This worsening problem carries dire implications for the Arab-Israeli conflict, adding a racist and religious-warfare dimension to an already exceedingly difficult political problem. Moreover, in an obscenely bizarre twist, the Middle East may now be exporting to Europe the antisemitism it originally imported from there. Since the latest phase of Arab violence against Israel began in September 2000, there have been hundreds of antisemitic incidents reported in Europe, particularly in France.

Some of the ugliest examples of Arab antisemitism came in the wake of the September 11 attacks on the United States, as detailed in this important publication. The Arab media reaction to the September 11 horror reflected all the elements of Nazi-style defamation — particularly, Jewish conspiracy.

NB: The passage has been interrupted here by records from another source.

namespace Sys2Proof.Machine

/-- The register kinds, one for each register name of the spec; an array of registers is one kind. -/
inductive RegKind where
  | mqStatus | mqGeneration | mqControl | mqLastChange | mqVoteCorrections | glbChipId
  | glbHostWindowBase | glbAddrErrStatus | glbAddrErrAddr | glbAddrErrCount | glbUnmappedCount | coreStatus
  | coreControl | evSet | evClr | semOverflowCount | coreCtrlIgnored | qSched
  | qState | qStopDetail | qStopPc | qControl | semValue | semSignal
  | mxaStatus | mxaReplays | mxaFaults | mxaMismatchLog | mxaMismatchPc | mxaInstructions
  | mxaBusyCycles | mxaStreamCycles | mxaControl | mxaMacCount | vsuStatus | splTableState
  | splRevision | vsuRepeats | vsuFaults | vsuMismatchLog | vsuMismatchPc | vecInstructions
  | splInstructions | rstRows | vsuBusyCycles | vsuControl | attStatus | kvControl
  | kvSeqTableBase | kvNearHead | kvNearFree | kvFarHead | kvFarFree | kvHeld
  | kvPending | kvNopageCount | kvBorrowCount | kvLastNopage | attSteps | attRepeats
  | attFaults | nbMode | nbStatus | nbErrAddr | nbRows | nbSplits
  | nbCorrected | nbRepeats | nbIgnored | nbDoneSummary | spadOwner | spadHandover
  | spadParityLog | spadParityCount | spadDmaWaitMax | spadIgnored | dmaStatus | dmaSubmit
  | dmaControl | dmaBytes | dmaFailedAddr | slcStatus | slcLayerTemp | slcDeadLanesLo
  | slcDeadLanesMid | slcDeadLanesHi | slcSpareMap | slcRefreshCtl | slcErrLog | slcErrAddr
  | slcCorrected | slcUncorrectable | slcPoisonWrites | slcAtomReject | slcRefreshes | slcForced
  | slcScrubPos | slcScrubLap | slcScrubLaps | slcControl | slcScrubCtl | slcThresh
  | arbStage | arbLive | arbLoad | arbStatus | arbRank | arbCtl
  | arbQuota | arbThrottle | tokReturned | arbTokens | tokMinted | tokConsumed
  | arbReqGrants | arbReqWaits | arbReqMaxWait | arbReqRestarts | netTcCfg | netTcState
  | netTcClamp | netRtCfg | netStarveCount | fpStatus | fpCapacity | fpControl
  | fpPoisonCount | fpFailedCount | fpRetrainCount | gfStatus | gfControl | gfPartner
  | gfRtt | gfQualCtl | gfQualResult | gfFecCorr | gfFecUncorr | gfCrcErr
  | gfReplays | gfRetrains | gfBiscTotal | gfBiscAvail | gfBufUsed | gfRouteRegion
  | gfRouteLocal | gfGlobalCtl | gfIncast | gfDropCount | cadStatus | cadCount
  | cadPhase | cadCtl | cadSet | cadLateSent | cadLateRecv | cadSlipTicks
  | cadMismatchPorts | collCtl | collRuns | collFails | collReforms | collLastFail
  | collEntry | collEntryTick | bxStatus | bxControl | bxModules | bxCapLocal
  | bxCapPartner | bxCrcErr | bxReplays | bxRetrains | bxRestarts | bxDiscarded
  | bxBisc | bxSpare | bxCapRunning | bxMixed | bxRoute | hifLink
  | hifStatus | hifDbIgnored | hifCqWaits | hifLinkDowns | qRingBase | qCqBase
  | qRingCfg | qPtr | qCqHead | qEpoch | qIrq | qDiscards
  | mbAbi | mbFwVersion | mbStatus | mbDoorbell | mbControl | mbIgnored
  | thStatus | thHotspot | thLayer | thClamp | thTargets | thNetBase
  | thDisagreeCount | thModelSubCount | thStage2Count | pwrStatus | pwrMeasured | pwrFloor
  | pwrCap | pwrRamp | pwrStagger | pwrCoolant | pwrSagCount | pwrRtCount
  | pwrStopCount | pwrExcursions | fltStatus | fltNextSeq | fltAck | fltControl
  | fltLost | fltOverwrites | consDropped | consCtl | consBuffered | voteCorr
  | audControl | audStatus | audKvTotal | audExpected | audFound | audFirstFail
  | bruStatus | bruStartMs | bruDieReset | bruWarmCount | bruPartialCount | bruReadyMin
  | jigStatus | jigSaveBase | secStatus | secFwDigest | secIdDigest | secAttestCount
  | secVerifyFails
  deriving DecidableEq, Repr, Inhabited

/-- The access types of R4. -/
inductive Acc where
  | ro | rw | w1c | w1s | wo | rws
  deriving DecidableEq, Repr

/-- One field of a register: its lowest bit, its width, its access type and its reset value. -/
structure Fld where
  kind : RegKind
  lo : Nat
  len : Nat
  acc : Acc
  rst : Nat
  deriving DecidableEq, Repr

/-- BAR0 offset of the first register of a kind (R481). -/
def RegKind.base : RegKind → Nat
  | .mqStatus => 0x40000
  | .mqGeneration => 0x40004
  | .mqControl => 0x40008
  | .mqLastChange => 0x4000C
  | .mqVoteCorrections => 0x40010
  | .glbChipId => 0x0
  | .glbHostWindowBase => 0x8
  | .glbAddrErrStatus => 0x10
  | .glbAddrErrAddr => 0x18
  | .glbAddrErrCount => 0x20
  | .glbUnmappedCount => 0x24
  | .coreStatus => 0x1000000
  | .coreControl => 0x1000008
  | .evSet => 0x1000010
  | .evClr => 0x1000018
  | .semOverflowCount => 0x1000020
  | .coreCtrlIgnored => 0x1000024
  | .qSched => 0x1001000
  | .qState => 0x1001008
  | .qStopDetail => 0x1001010
  | .qStopPc => 0x1001018
  | .qControl => 0x1001020
  | .semValue => 0x1004000
  | .semSignal => 0x1004008
  | .mxaStatus => 0x1008000
  | .mxaReplays => 0x1008008
  | .mxaFaults => 0x100800C
  | .mxaMismatchLog => 0x1008010
  | .mxaMismatchPc => 0x1008018
  | .mxaInstructions => 0x1008020
  | .mxaBusyCycles => 0x1008028
  | .mxaStreamCycles => 0x1008030
  | .mxaControl => 0x1008038
  | .mxaMacCount => 0x1008040
  | .vsuStatus => 0x1010000
  | .splTableState => 0x1010008
  | .splRevision => 0x101000C
  | .vsuRepeats => 0x1010010
  | .vsuFaults => 0x1010014
  | .vsuMismatchLog => 0x1010018
  | .vsuMismatchPc => 0x1010020
  | .vecInstructions => 0x1010028
  | .splInstructions => 0x1010030
  | .rstRows => 0x1010038
  | .vsuBusyCycles => 0x1010040
  | .vsuControl => 0x1010048
  | .attStatus => 0x1018000
  | .kvControl => 0x1018008
  | .kvSeqTableBase => 0x1018010
  | .kvNearHead => 0x1018018
  | .kvNearFree => 0x1018020
  | .kvFarHead => 0x1018028
  | .kvFarFree => 0x1018030
  | .kvHeld => 0x1018038
  | .kvPending => 0x1018040
  | .kvNopageCount => 0x1018044
  | .kvBorrowCount => 0x1018048
  | .kvLastNopage => 0x101804C
  | .attSteps => 0x1018050
  | .attRepeats => 0x1018058
  | .attFaults => 0x101805C
  | .nbMode => 0x1020000
  | .nbStatus => 0x1020008
  | .nbErrAddr => 0x1020010
  | .nbRows => 0x1020018
  | .nbSplits => 0x1020020
  | .nbCorrected => 0x1020024
  | .nbRepeats => 0x1020028
  | .nbIgnored => 0x102002C
  | .nbDoneSummary => 0x1020800
  | .spadOwner => 0x1030000
  | .spadHandover => 0x1030008
  | .spadParityLog => 0x1030010
  | .spadParityCount => 0x1030018
  | .spadDmaWaitMax => 0x103001C
  | .spadIgnored => 0x1030020
  | .dmaStatus => 0x1030100
  | .dmaSubmit => 0x1030108
  | .dmaControl => 0x1030110
  | .dmaBytes => 0x1030118
  | .dmaFailedAddr => 0x1030120
  | .slcStatus => 0x1038000
  | .slcLayerTemp => 0x1038004
  | .slcDeadLanesLo => 0x1038008
  | .slcDeadLanesMid => 0x1038010
  | .slcDeadLanesHi => 0x1038018
  | .slcSpareMap => 0x1038020
  | .slcRefreshCtl => 0x1038028
  | .slcErrLog => 0x1038038
  | .slcErrAddr => 0x1038040
  | .slcCorrected => 0x1038048
  | .slcUncorrectable => 0x103804C
  | .slcPoisonWrites => 0x1038050
  | .slcAtomReject => 0x1038054
  | .slcRefreshes => 0x1038058
  | .slcForced => 0x103805C
  | .slcScrubPos => 0x1038060
  | .slcScrubLap => 0x1038064
  | .slcScrubLaps => 0x1038068
  | .slcControl => 0x103A000
  | .slcScrubCtl => 0x103A008
  | .slcThresh => 0x103A010
  | .arbStage => 0x103C000
  | .arbLive => 0x103C020
  | .arbLoad => 0x103C040
  | .arbStatus => 0x103C048
  | .arbRank => 0x103C050
  | .arbCtl => 0x103C058
  | .arbQuota => 0x103C060
  | .arbThrottle => 0x103C068
  | .tokReturned => 0x103C06C
  | .arbTokens => 0x103C070
  | .tokMinted => 0x103C078
  | .tokConsumed => 0x103C07C
  | .arbReqGrants => 0x103C080
  | .arbReqWaits => 0x103C084
  | .arbReqMaxWait => 0x103C088
  | .arbReqRestarts => 0x103C08C
  | .netTcCfg => 0xE0000
  | .netTcState => 0xE0004
  | .netTcClamp => 0xE0008
  | .netRtCfg => 0xE0100
  | .netStarveCount => 0xE0108
  | .fpStatus => 0xD0000
  | .fpCapacity => 0xD0008
  | .fpControl => 0xD0010
  | .fpPoisonCount => 0xD0018
  | .fpFailedCount => 0xD001C
  | .fpRetrainCount => 0xD0020
  | .gfStatus => 0xC0000
  | .gfControl => 0xC0008
  | .gfPartner => 0xC0010
  | .gfRtt => 0xC0018
  | .gfQualCtl => 0xC0020
  | .gfQualResult => 0xC0024
  | .gfFecCorr => 0xC0028
  | .gfFecUncorr => 0xC0030
  | .gfCrcErr => 0xC0038
  | .gfReplays => 0xC0040
  | .gfRetrains => 0xC0048
  | .gfBiscTotal => 0xC0100
  | .gfBiscAvail => 0xC0140
  | .gfBufUsed => 0xC0180
  | .gfRouteRegion => 0xC8000
  | .gfRouteLocal => 0xC9000
  | .gfGlobalCtl => 0xCA000
  | .gfIncast => 0xCA008
  | .gfDropCount => 0xCA010
  | .cadStatus => 0x60000
  | .cadCount => 0x60008
  | .cadPhase => 0x60010
  | .cadCtl => 0x60018
  | .cadSet => 0x60020
  | .cadLateSent => 0x60028
  | .cadLateRecv => 0x6002C
  | .cadSlipTicks => 0x60030
  | .cadMismatchPorts => 0x60034
  | .collCtl => 0x70000
  | .collRuns => 0x70008
  | .collFails => 0x7000C
  | .collReforms => 0x70010
  | .collLastFail => 0x70018
  | .collEntry => 0x70100
  | .collEntryTick => 0x70108
  | .bxStatus => 0x80000
  | .bxControl => 0x80008
  | .bxModules => 0x80010
  | .bxCapLocal => 0x80020
  | .bxCapPartner => 0x80030
  | .bxCrcErr => 0x80040
  | .bxReplays => 0x80044
  | .bxRetrains => 0x80048
  | .bxRestarts => 0x8004C
  | .bxDiscarded => 0x80050
  | .bxBisc => 0x80080
  | .bxSpare => 0x80100
  | .bxCapRunning => 0x88000
  | .bxMixed => 0x88010
  | .bxRoute => 0x88018
  | .hifLink => 0xB0000
  | .hifStatus => 0xB0008
  | .hifDbIgnored => 0xB0010
  | .hifCqWaits => 0xB0014
  | .hifLinkDowns => 0xB0018
  | .qRingBase => 0x1006000
  | .qCqBase => 0x1006008
  | .qRingCfg => 0x1006010
  | .qPtr => 0x1006018
  | .qCqHead => 0x1006020
  | .qEpoch => 0x1006028
  | .qIrq => 0x1006030
  | .qDiscards => 0x1006038
  | .mbAbi => 0x100000
  | .mbFwVersion => 0x100004
  | .mbStatus => 0x100008
  | .mbDoorbell => 0x100010
  | .mbControl => 0x100018
  | .mbIgnored => 0x100020
  | .thStatus => 0x90000
  | .thHotspot => 0x90100
  | .thLayer => 0x90200
  | .thClamp => 0x90300
  | .thTargets => 0x90400
  | .thNetBase => 0x90408
  | .thDisagreeCount => 0x90410
  | .thModelSubCount => 0x90414
  | .thStage2Count => 0x90418
  | .pwrStatus => 0x98000
  | .pwrMeasured => 0x98008
  | .pwrFloor => 0x98010
  | .pwrCap => 0x98014
  | .pwrRamp => 0x98018
  | .pwrStagger => 0x98020
  | .pwrCoolant => 0x98028
  | .pwrSagCount => 0x98030
  | .pwrRtCount => 0x98034
  | .pwrStopCount => 0x98038
  | .pwrExcursions => 0x9803C
  | .fltStatus => 0xF0000
  | .fltNextSeq => 0xF0008
  | .fltAck => 0xF000C
  | .fltControl => 0xF0010
  | .fltLost => 0xF0018
  | .fltOverwrites => 0xF001C
  | .consDropped => 0xF0020
  | .consCtl => 0xF0028
  | .consBuffered => 0xF0030
  | .voteCorr => 0xF0040
  | .audControl => 0xF0800
  | .audStatus => 0xF0808
  | .audKvTotal => 0xF0810
  | .audExpected => 0xF0900
  | .audFound => 0xF0908
  | .audFirstFail => 0xF09A0
  | .bruStatus => 0xE8000
  | .bruStartMs => 0xE8008
  | .bruDieReset => 0xE8010
  | .bruWarmCount => 0xE8018
  | .bruPartialCount => 0xE801C
  | .bruReadyMin => 0xE8020
  | .jigStatus => 0xE8028
  | .jigSaveBase => 0xE8100
  | .secStatus => 0xD8000
  | .secFwDigest => 0xD8010
  | .secIdDigest => 0xD8050
  | .secAttestCount => 0xD8070
  | .secVerifyFails => 0xD8074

Here we can read the now-famous claims that Mossad organized the September 11 attacks; that 4,000 Jewish employees, forewarned, avoided work at the World Trade Center that day; and that Jews exploited their foreknowledge of the tragedy to profit from the stock market. We observe the shocking sense of cultural inferiority — self-serving but nonetheless real — of Arab commentators who "prove" Jewish complicity in the September 11 murders by pointing out that "only the Jews are capable of planning such an incident, because it was planned with great precision of which Osama bin Laden or any other Islamic organization or intelligence apparatus is incapable." And we learn of the grisly, Nazi-type punishment one Egyptian cleric wishes on the Jews of America.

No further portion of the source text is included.